### [Work instructions]
Please keep to the lines below from the one with "records, and who owns what. -/" through the one with "def mapCur (p", and restate them word for word, ends included.

---------------

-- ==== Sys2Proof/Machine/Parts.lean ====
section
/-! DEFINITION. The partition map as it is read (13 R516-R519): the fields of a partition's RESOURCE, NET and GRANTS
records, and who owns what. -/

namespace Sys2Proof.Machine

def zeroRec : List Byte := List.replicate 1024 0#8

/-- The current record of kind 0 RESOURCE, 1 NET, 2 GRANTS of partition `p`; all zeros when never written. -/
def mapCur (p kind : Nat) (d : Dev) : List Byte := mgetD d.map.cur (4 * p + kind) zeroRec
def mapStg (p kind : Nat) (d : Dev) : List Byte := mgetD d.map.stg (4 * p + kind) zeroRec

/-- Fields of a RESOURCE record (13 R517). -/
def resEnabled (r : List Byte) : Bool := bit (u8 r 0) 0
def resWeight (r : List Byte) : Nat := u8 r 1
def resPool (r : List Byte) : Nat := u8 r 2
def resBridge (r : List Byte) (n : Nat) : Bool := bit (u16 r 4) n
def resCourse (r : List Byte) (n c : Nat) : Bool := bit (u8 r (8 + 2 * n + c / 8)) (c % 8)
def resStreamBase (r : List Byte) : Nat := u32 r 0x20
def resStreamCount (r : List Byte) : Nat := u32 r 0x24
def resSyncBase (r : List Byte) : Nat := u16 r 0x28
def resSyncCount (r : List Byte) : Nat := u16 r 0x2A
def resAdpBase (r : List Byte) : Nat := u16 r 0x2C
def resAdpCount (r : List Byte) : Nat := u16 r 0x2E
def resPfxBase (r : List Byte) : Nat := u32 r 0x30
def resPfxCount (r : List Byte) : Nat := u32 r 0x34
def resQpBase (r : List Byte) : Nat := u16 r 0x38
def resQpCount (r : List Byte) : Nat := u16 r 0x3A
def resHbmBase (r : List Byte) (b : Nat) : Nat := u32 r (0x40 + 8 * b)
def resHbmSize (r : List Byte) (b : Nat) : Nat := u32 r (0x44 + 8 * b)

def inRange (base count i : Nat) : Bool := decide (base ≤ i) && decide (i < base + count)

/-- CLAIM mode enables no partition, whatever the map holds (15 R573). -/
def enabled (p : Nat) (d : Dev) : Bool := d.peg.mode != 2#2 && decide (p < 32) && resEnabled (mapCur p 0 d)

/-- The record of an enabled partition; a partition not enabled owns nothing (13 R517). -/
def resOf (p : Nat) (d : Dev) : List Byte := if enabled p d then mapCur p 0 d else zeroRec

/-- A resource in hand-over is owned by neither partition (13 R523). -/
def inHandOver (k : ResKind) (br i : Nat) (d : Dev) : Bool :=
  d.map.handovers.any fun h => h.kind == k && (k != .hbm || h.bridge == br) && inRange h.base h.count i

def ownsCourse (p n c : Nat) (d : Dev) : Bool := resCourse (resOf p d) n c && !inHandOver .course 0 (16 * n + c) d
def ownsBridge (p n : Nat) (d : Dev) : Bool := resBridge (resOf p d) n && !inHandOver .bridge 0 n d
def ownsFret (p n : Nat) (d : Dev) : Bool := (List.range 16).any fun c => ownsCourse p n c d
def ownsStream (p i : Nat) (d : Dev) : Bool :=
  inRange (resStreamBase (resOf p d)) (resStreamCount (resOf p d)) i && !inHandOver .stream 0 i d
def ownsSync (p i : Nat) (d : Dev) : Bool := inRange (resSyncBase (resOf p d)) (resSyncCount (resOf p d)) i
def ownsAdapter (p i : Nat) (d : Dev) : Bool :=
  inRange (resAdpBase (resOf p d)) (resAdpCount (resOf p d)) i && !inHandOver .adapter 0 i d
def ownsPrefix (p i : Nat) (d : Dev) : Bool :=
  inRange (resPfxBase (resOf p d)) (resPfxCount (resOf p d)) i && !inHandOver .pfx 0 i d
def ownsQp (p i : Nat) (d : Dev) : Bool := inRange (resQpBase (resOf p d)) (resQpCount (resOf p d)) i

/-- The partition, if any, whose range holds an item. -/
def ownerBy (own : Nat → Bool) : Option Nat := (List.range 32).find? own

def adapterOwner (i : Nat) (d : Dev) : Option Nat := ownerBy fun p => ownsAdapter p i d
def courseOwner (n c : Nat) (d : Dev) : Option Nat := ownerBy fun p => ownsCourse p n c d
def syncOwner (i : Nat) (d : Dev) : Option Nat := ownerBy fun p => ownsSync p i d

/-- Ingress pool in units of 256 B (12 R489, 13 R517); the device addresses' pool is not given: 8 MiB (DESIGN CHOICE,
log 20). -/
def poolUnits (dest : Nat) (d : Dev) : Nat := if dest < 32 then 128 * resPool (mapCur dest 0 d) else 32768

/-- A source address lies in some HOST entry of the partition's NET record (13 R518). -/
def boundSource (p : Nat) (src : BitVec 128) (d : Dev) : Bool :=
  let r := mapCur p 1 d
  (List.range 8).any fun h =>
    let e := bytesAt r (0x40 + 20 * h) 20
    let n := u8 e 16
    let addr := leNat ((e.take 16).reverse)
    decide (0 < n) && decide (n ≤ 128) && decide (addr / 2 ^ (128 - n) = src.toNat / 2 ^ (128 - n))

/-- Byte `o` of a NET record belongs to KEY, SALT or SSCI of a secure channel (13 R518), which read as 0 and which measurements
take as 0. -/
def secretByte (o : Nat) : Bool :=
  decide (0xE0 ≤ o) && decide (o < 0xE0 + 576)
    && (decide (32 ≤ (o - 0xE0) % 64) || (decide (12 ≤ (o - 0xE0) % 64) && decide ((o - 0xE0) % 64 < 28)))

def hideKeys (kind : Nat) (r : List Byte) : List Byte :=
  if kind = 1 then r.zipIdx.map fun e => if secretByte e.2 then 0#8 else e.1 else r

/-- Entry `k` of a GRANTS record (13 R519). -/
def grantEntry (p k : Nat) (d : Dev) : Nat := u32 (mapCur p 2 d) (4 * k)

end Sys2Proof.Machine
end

---------------

### [Output for this task]
records, and who owns what. -/

namespace Sys2Proof.Machine

def zeroRec : List Byte := List.replicate 1024 0#8

/-- The current record of kind 0 RESOURCE, 1 NET, 2 GRANTS of partition `p`; all zeros when never written. -/
def mapCur (p kind : Nat) (d : Dev) : List Byte := mgetD d.map.cur (4 * p + kind) zeroRec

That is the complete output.